The task calls for each line of the records below in which the word "rxOf" appears.

[Stored items from a collection]

[Start of Attachment]

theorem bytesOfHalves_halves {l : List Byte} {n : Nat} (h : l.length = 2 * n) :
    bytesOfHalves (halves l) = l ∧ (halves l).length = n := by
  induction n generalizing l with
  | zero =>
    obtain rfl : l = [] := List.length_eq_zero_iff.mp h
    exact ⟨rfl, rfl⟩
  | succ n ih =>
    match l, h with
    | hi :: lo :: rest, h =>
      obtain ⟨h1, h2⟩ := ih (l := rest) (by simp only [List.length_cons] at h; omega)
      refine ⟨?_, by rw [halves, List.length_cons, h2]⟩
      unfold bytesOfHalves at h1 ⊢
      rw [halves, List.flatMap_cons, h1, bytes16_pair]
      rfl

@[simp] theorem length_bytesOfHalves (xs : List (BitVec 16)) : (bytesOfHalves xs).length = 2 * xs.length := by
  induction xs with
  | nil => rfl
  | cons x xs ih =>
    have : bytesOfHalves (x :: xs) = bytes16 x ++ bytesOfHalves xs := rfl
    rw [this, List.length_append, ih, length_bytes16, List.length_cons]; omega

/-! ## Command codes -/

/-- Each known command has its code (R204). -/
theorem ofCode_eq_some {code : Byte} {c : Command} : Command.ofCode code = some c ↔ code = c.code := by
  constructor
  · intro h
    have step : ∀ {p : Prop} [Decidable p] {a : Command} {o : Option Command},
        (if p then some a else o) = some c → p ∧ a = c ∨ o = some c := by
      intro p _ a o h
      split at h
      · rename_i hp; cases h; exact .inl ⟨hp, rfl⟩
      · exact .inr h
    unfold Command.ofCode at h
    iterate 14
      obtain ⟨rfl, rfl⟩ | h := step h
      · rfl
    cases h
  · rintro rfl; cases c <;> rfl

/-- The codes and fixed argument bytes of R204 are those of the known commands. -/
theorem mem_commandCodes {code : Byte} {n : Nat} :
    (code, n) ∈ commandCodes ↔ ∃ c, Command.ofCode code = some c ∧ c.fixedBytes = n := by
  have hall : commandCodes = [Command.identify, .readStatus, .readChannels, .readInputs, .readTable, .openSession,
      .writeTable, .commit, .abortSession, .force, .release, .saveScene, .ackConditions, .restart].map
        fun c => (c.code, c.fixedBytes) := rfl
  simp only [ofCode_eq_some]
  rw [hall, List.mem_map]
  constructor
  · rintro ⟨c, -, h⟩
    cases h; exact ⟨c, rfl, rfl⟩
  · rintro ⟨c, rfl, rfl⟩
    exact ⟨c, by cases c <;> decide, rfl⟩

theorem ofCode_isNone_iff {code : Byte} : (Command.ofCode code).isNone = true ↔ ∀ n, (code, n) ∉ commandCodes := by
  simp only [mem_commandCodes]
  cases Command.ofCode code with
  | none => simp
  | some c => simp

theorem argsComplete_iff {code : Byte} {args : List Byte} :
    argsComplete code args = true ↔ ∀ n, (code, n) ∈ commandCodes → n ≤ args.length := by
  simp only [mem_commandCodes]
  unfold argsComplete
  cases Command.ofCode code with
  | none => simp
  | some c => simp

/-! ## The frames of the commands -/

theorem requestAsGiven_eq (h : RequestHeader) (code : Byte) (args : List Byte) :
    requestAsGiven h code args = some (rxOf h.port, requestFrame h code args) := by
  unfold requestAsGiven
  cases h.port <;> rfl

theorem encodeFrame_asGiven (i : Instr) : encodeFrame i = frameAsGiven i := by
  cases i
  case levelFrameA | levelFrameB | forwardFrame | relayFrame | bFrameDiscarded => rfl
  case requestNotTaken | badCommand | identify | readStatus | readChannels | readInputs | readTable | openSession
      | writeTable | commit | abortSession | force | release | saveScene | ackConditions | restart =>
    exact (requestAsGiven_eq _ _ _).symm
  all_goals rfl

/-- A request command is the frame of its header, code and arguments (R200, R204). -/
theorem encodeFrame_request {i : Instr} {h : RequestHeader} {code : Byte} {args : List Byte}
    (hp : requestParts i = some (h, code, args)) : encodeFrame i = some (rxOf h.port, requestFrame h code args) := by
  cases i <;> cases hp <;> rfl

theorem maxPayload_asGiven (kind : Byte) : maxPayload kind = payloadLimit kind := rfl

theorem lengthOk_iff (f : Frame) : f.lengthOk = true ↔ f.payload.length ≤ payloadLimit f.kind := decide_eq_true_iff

[End of Attachment]
[Start of Attachment]

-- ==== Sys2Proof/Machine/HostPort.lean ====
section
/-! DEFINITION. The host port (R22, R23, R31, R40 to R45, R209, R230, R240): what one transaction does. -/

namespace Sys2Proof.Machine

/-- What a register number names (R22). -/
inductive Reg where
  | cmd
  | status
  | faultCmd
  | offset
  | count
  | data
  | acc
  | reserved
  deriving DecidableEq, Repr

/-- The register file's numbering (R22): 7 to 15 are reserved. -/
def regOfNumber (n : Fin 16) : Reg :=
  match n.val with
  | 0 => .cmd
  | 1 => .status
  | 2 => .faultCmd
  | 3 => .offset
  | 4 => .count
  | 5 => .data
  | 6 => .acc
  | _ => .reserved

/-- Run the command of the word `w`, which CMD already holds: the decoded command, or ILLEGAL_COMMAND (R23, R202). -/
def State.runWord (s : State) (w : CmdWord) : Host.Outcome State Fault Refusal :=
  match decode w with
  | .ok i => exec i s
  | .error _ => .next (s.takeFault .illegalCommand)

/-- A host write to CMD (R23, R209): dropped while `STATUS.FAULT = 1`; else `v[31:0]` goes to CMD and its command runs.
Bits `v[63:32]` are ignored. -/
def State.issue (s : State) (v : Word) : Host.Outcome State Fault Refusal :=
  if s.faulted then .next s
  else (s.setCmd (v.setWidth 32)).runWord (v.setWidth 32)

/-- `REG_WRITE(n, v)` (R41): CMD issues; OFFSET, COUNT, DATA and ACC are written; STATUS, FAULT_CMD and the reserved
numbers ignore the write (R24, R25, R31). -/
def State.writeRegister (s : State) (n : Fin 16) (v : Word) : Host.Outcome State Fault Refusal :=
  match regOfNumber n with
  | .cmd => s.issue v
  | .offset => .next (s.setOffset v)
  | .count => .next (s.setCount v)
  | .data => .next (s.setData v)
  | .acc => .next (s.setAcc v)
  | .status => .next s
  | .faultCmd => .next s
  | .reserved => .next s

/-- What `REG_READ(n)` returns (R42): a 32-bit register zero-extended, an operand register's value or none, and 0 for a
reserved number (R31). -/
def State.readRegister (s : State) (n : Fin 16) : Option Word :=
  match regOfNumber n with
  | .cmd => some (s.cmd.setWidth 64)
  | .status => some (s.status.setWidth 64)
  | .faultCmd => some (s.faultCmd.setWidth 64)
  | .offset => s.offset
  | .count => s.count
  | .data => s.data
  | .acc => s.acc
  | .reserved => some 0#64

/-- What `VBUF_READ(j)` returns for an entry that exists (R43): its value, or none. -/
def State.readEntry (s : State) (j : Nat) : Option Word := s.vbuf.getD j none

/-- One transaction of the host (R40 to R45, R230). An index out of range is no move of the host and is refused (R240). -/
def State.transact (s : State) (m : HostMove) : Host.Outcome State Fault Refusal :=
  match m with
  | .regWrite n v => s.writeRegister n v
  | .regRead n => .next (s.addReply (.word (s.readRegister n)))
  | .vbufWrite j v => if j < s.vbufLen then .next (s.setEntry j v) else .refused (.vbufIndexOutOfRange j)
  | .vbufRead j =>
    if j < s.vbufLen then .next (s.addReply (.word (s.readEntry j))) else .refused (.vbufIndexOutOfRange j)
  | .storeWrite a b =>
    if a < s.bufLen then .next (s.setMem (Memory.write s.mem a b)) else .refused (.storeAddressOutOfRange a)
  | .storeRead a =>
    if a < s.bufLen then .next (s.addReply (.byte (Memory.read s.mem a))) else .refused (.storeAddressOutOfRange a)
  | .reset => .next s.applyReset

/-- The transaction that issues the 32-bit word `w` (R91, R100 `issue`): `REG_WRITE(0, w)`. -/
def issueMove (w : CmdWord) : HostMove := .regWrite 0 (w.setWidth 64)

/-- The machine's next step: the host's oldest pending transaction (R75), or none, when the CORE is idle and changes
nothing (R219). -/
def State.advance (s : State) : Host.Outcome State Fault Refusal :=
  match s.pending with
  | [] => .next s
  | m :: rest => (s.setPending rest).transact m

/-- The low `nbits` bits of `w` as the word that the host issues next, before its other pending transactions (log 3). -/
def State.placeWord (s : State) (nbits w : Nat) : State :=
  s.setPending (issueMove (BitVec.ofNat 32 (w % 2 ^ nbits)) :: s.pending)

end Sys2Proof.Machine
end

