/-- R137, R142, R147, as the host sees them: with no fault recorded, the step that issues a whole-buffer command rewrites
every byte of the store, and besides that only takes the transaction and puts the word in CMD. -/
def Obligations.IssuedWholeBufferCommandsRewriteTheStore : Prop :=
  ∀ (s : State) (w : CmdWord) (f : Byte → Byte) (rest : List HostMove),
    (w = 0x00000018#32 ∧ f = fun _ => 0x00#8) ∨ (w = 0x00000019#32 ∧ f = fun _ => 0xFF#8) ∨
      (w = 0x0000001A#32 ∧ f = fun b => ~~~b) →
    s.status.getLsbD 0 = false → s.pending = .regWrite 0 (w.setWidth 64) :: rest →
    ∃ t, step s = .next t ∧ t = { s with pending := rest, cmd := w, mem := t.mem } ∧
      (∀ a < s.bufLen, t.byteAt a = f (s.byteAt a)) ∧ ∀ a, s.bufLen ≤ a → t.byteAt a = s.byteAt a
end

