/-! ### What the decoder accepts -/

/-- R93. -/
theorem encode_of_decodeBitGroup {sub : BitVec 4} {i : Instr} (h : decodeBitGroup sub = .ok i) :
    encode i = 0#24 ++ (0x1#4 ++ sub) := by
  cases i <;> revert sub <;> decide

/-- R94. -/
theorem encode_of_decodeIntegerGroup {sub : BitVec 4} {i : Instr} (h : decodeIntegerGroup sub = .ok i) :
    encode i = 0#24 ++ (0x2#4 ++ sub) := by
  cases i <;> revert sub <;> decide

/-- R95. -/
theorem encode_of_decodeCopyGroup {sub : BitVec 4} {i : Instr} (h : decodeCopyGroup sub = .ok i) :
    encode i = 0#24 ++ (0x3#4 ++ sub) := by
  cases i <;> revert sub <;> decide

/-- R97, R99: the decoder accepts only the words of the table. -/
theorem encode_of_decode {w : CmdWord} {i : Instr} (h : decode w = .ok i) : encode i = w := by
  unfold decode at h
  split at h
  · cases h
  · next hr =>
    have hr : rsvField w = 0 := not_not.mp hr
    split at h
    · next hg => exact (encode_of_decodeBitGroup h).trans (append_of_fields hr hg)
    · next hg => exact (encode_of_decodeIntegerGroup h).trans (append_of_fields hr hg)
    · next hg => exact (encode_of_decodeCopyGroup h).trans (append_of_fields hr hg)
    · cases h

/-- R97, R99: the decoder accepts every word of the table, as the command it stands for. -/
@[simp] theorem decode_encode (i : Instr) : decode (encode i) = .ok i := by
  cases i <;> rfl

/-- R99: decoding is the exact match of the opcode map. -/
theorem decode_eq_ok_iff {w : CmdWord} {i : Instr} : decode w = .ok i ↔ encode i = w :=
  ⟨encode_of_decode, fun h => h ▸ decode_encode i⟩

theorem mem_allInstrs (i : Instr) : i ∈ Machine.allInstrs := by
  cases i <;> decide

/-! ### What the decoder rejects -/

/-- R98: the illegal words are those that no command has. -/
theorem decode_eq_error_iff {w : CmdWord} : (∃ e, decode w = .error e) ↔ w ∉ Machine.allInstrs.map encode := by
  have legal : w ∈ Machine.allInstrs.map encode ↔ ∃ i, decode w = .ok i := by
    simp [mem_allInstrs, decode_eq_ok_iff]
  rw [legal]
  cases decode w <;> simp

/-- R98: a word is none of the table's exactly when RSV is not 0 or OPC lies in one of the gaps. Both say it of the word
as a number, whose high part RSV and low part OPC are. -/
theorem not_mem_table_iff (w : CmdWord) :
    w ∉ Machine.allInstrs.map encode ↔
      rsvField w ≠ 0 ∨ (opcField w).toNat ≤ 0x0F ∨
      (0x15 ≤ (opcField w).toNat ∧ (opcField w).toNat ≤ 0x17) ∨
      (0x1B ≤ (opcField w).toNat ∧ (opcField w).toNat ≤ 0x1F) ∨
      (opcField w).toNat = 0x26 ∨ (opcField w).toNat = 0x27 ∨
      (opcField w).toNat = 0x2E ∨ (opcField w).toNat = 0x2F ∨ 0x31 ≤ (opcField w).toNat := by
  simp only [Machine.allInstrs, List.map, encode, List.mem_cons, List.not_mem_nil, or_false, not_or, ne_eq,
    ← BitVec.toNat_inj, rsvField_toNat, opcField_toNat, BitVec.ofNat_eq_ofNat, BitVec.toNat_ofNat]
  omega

[End of Attachment]
[Start of Attachment]

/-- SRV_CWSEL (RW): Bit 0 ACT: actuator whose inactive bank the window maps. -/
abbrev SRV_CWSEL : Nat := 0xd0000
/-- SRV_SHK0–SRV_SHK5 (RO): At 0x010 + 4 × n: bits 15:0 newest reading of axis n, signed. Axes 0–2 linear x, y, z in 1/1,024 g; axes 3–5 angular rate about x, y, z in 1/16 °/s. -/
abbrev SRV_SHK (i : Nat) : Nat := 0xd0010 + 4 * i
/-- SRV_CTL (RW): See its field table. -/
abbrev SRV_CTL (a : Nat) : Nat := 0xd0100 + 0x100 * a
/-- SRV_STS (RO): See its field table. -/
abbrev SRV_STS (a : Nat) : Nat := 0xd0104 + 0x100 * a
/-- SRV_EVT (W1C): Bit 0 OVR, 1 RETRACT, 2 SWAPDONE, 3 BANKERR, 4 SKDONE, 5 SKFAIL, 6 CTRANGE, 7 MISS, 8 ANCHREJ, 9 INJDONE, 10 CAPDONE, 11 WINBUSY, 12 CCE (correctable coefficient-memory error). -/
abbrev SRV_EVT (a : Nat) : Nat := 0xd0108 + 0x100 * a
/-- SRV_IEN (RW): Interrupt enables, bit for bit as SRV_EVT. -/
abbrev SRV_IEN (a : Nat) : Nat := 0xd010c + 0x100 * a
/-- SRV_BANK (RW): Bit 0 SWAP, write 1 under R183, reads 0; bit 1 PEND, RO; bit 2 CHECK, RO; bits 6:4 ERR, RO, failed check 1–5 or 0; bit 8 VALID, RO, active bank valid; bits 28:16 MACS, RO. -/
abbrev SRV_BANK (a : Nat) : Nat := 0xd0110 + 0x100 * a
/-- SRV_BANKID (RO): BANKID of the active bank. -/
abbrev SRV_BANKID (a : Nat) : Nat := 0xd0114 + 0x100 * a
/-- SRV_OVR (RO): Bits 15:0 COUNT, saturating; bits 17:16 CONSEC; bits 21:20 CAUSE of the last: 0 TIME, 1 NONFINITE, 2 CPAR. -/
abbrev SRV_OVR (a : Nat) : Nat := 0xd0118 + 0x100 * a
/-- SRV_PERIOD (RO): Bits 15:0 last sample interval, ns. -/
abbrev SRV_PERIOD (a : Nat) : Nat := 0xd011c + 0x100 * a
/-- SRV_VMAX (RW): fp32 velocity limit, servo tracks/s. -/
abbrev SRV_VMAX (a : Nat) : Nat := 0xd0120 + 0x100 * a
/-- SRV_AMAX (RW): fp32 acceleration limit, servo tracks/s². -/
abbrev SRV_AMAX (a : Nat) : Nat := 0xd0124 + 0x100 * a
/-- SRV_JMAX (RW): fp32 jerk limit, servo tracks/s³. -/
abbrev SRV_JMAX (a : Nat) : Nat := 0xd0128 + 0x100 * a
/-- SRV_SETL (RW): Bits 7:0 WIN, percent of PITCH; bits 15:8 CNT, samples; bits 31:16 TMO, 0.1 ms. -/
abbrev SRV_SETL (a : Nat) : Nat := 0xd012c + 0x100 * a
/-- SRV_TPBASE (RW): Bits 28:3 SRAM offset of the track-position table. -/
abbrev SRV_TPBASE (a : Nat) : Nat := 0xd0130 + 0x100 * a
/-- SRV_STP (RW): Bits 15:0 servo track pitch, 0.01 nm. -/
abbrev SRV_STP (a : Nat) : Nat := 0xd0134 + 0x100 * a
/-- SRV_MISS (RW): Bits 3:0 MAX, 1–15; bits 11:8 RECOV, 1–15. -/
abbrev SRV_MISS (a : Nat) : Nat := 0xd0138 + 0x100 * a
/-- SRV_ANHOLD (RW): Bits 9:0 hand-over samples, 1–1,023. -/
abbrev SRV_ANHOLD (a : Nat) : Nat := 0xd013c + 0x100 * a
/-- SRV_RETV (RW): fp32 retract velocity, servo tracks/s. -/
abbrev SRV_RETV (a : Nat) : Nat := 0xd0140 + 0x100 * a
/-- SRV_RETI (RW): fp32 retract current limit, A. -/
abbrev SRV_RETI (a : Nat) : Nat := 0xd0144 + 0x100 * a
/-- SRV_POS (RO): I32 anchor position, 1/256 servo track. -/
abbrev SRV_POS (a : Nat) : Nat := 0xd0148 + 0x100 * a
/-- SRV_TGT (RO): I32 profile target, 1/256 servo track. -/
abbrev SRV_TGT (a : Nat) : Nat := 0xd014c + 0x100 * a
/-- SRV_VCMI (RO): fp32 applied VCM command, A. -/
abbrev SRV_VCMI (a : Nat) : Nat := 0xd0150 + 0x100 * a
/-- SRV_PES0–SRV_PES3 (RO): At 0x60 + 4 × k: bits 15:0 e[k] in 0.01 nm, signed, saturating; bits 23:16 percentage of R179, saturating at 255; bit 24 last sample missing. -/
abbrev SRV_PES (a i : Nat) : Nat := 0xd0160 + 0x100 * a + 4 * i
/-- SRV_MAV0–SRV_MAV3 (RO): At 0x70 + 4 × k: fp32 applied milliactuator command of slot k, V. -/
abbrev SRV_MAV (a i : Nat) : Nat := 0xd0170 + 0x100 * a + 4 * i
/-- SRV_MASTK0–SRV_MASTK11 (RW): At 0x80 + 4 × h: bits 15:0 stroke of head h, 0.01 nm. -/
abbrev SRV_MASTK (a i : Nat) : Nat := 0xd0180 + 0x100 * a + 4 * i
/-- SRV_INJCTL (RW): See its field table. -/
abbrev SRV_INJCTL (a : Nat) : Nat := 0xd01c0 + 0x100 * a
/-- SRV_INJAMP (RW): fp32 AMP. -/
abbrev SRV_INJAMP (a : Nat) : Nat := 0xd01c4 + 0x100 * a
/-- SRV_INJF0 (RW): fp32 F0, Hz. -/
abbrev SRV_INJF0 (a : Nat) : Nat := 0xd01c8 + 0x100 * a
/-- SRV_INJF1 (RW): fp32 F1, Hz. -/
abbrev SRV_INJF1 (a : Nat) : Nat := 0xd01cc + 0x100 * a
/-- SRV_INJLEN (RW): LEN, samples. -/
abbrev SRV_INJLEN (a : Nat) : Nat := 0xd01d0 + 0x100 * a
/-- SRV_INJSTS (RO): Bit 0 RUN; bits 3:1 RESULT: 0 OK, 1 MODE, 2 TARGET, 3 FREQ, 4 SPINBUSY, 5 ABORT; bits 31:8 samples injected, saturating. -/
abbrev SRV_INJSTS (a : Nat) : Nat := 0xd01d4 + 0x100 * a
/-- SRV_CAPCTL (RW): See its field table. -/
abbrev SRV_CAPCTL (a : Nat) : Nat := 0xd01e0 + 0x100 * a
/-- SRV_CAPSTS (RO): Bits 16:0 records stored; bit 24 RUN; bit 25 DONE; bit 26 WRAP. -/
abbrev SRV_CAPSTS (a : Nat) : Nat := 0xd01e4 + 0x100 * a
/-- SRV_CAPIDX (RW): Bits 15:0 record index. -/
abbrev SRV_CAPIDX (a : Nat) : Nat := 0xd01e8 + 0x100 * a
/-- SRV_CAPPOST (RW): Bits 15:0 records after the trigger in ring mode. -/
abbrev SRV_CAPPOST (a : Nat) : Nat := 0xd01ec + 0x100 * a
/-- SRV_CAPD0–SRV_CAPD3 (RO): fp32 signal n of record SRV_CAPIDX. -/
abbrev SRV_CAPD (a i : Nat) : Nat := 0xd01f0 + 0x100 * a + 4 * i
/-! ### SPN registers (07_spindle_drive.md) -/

[End of Attachment]

● YOUR RESPONSE:
    requestAsGiven h code args = some (rxOf h.port, requestFrame h code args) := by
    (hp : requestParts i = some (h, code, args)) : encodeFrame i = some (rxOf h.port, requestFrame h code args) := by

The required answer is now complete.